17 August 2012

Israel and Iran, Again

Yep, it's been awhile since we ran an article about Israel's concern with Iran's nuke program. Are we getting closer to open warfare? Or is Israel waiting for Assad to implode in Syria before doing anything so as not to give the world a distraction from what's happening there?

It is often hard for Americans to grasp the idea of an existential threat to a nation. While one existed for Americans during the Cold War, since then the notion that any single actor with any single act could effectively obliterate Americans or their lifestyle is very hard for many people to get their brains around. But that is exactly the threat that Israelis face from even a "limited" Iranian nuclear attack. And though it is reasonable to debate whether the Iranians would actually use such a weapon against Israel given the likely consequences for them, from the Israeli perspective, given Iranian threats and actions, the risks of guessing wrong about the intent of the leaders in Tehran are so high that inaction could easily be seen to be the imprudent path.

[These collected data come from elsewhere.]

-- ==== Sys2Proof/Machine/Links.lean ====
section
/-! DEFINITION. Display links and backlight: modes, power sequencing, training, loss, hot-plug, AUX and DSI commands
(R338 to R353), and the arming of commit groups, which asks the links (R288 to R291, R340). -/

namespace Sys2Proof.Machine

/-- What a link holds beyond its page. -/
def State.link (s : State) (n : Nat) : LinkSt := mget s.links n {}
/-- Set what a link holds beyond its page. -/
def State.setLink (s : State) (n : Nat) (v : LinkSt) : State := { s with links := mset s.links n v {} }

/-- Link type: 5 to 7 act as 0 (R353). -/
def State.linkType (s : State) (n : Nat) : Nat := let t := s.rd LINK.LINK_CFG.type n; if 4 < t then 0 else t
/-- State of a link (R342). -/
def State.linkState (s : State) (n : Nat) : Nat := s.rd LINK.LINK_STAT.state n

/-! ### Modes (R338 to R340) -/

/-- Lane rate of a rate code in units of 10 Mbit/s; 0 for a code R353 does not list. -/
def laneRate (c : Nat) : Nat := [162, 270, 540, 810, 216, 243, 324, 432].getD c 0
/-- Bits per pixel of a bpc code; 0 for a code R353 does not list. -/
def linkBpp (c : Nat) : Nat := [18, 24, 30, 0].getD c 0

/-- Whether a link of a type with these lanes and rate code supports the options and carries the mode of values g (R338, R340).
A link of type 0 has no row and carries none. -/
def State.linkFits (s : State) (n lanes rate : Nat) (g : Fld → Nat) : Bool :=
  let t := s.linkType n
  let bpc := s.rd LINK.LINK_CFG.bpc n
  let b := linkBpp bpc
  let num := pclkNum g; let den := pclkDen g
  if t = 1 ∨ t = 2 then
    (lanes == 1 || lanes == 2 || lanes == 4) && (if t = 1 then decide (rate < 4) else decide (rate < 8)) && b != 0 &&
      decide (1050 * num * b ≤ 776 * lanes * laneRate rate * 10000000 * den)
  else if t = 3 then
    within 1 4 lanes && b != 0 && within 8 250 (s.rd LINK.LINK_CFG.dsi_mbps n) &&
      decide (1050 * num * b ≤ 850 * lanes * s.rd LINK.LINK_CFG.dsi_mbps n * 10000000 * den)
  else if t = 4 then
    (lanes == 3 && bpc == 0 || lanes == 4 && bpc == 1) &&
      (if s.on LINK.LINK_CFG.lvds_dual n then
        decide (105 * num ≤ 100 * 224000000 * den) && g HEAD.TIM_H.hfp % 2 == 0 && g HEAD.TIM_HS.hsync % 2 == 0 && g HEAD.TIM_HS.hbp % 2 == 0
      else decide (105 * num ≤ 100 * 112000000 * den) && decide (25000000 * den ≤ num))
  else false

/-- Whether a link as configured carries the mode of values g (R340). -/
def State.linkCan (s : State) (n : Nat) (g : Fld → Nat) : Bool :=
  s.linkFits n (s.rd LINK.LINK_CFG.lanes n) (s.rd LINK.LINK_CFG.rate n) g

/-- Whether an enabled link keeps a head's shadow set from being staged (R340). -/
def State.linkSetBad (s : State) (h : Nat) : Bool :=
  s.on LINK.LINK_CTRL.enable h && !s.linkCan h (fun f => s.rdSh f h)

/-! ### Pins (R342 to R344, R351, R352) -/

/-- Drive DISPENh. Without the safety domain the module's pull-down holds it low (R36, R69). -/
def State.setDispen (s : State) (n : Nat) (v : Bool) : State :=
  { s with pins := { s.pins with dispen := if v && s.pwr.safeUp then setBit s.pins.dispen n else clrBit s.pins.dispen n } }

/-- Whether BLPWMh follows BL_DUTY: an Active link after its delay, no override and no Blank (R351, R352). -/
def State.blFollows (s : State) (n : Nat) : Bool :=
  (s.link n).bl && s.linkState n == 4 && !bit (s.rd SAFE.HEAD_SRC.bl_off) n && s.rd SAFE.HB_STAT.source 0 n != 2

/-- Period of BLPWMh in cycles of 38.4 MHz (R353). -/
def State.blPeriod (s : State) (n : Nat) : Nat := clamp 768 384000 (s.rd LINK.BL_PERIOD.counts n)

/-- Time in ns of a number of cycles of 38.4 MHz, rounded up. -/
def cyclesNs (c : Nat) : Nat := (c * 10000 + 383) / 384

/-- Where in its PWM period BLPWMh stands, in cycles; a period that a new one follows at a time to come still has the old length (R351). -/
def State.blPhase (s : State) (n : Nat) : Nat :=
  let c := s.link n
  if s.now < c.pwmAt then c.pwmPer - (c.pwmAt - s.now) * 384 / 10000 else (s.now - c.pwmAt) * 384 / 10000 % s.blPeriod n

/-- When the present PWM period ends (R351). -/
def State.blEnd (s : State) (n : Nat) : Nat :=
  let c := s.link n
  if s.now < c.pwmAt then c.pwmAt else c.pwmAt + cyclesNs (((s.now - c.pwmAt) * 384 / 10000 / s.blPeriod n + 1) * s.blPeriod n)

/-- High time of BLPWMh in effect, in cycles: a write holds from the end of its period, and more than the period acts as the period (R351). -/
def State.blHigh (s : State) (n : Nat) : Nat :=
  min (s.blPeriod n) (if s.now < (s.link n).pwmFrom then (s.link n).pwmOld else s.rd LINK.BL_DUTY.counts n)

/-- Bring BLPWMh up to date; without the safety domain it is low (R36). Once an override ends it follows from the next period (R352). -/
def State.showBl (s : State) (n : Nat) : State :=
  let v := s.blFollows n && s.pwr.safeUp
  let s1 := if v && !bit s.pins.blpwm n then s.setLink n { s.link n with blFrom := s.blEnd n } else s
  { s1 with pins := { s1.pins with blpwm := if v then setBit s.pins.blpwm n else clrBit s.pins.blpwm n } }

/-- The level at BLPWMh: high for the duty of each period, while the pin follows it (R351, R352). -/
def State.blPin (s : State) (n : Nat) : Bool :=
  bit s.pins.blpwm n && decide ((s.link n).blFrom ≤ s.now) && decide (s.blPhase n < s.blHigh n)

/-- A start of vertical blanking ends the PWM period of a link with sync = 1 (R351). -/
def State.blSync (s : State) (n : Nat) : State :=
  if !s.on LINK.BL_PERIOD.sync n then s
  else
    let c := s.link n
    s.setLink n { c with pwmAt := s.now, pwmFrom := min c.pwmFrom s.now, blFrom := min c.blFrom s.now }

/-- A write of BL_DUTY takes effect at the end of the period, as does one of BL_PERIOD: DESIGN CHOICE for the latter, log 194 (R351). -/
def State.blWrite (s : State) (w : Who) (n off v : Nat) : State :=
  s.onWrite w .link n off v (fun t =>
    let c := t.link n
    let c1 := if off = 0x11C then { c with pwmOld := t.blHigh n, pwmFrom := t.blEnd n }
      else { c with pwmPer := if t.now < c.pwmAt then c.pwmPer else t.blPeriod n, pwmAt := t.blEnd n }
    (t.setLink n c1).storeWord .link n off v)

/-- DISPENh and BLPWMh follow the links again once the SAFE bank is driven; DISPENh is up from Power wait on (R69, R342). -/
def State.linkPins (s : State) : State :=
  (List.range 8).foldl (fun t n => (t.setDispen n (decide (2 ≤ t.linkState n))).showBl n) s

This summarizes the carefully worded case made last week in the Wall Street Journal by Israel's ambassador to the United States, Michael Oren. His article was nothing less than a case for war, and, over lunch on Friday, Aug. 10, he underscored to me how much thought and care was put into its drafting. (Oren is, for the record, my longtime very good friend.) The response to the article included the unlikely endorsement of its core points by Khalid Al Khalifa, the foreign minister of Bahrain, who tweeted it with the words "Time Is Short For Iran Diplomacy." It also was seen as one of the most important of last week's signals that Israel's discomfort with the Iran situation is growing greater, signals that included on-the-record statements by Deputy Foreign Minister Danny Ayalon and off-the-record statements to journalist Ari Shavit (widely assumed to have been from Defense Minister Ehud Barak) that both underscored and amplified Oren's case for ramped-up pressure on Iran.

By: Brant

1 comment:

S O said...

I'd like to add that Syria, Iraq and Iran faced an existential threat of possibly being all dead tomorrow for decades. Its origin was and is still so for Iran: Israel.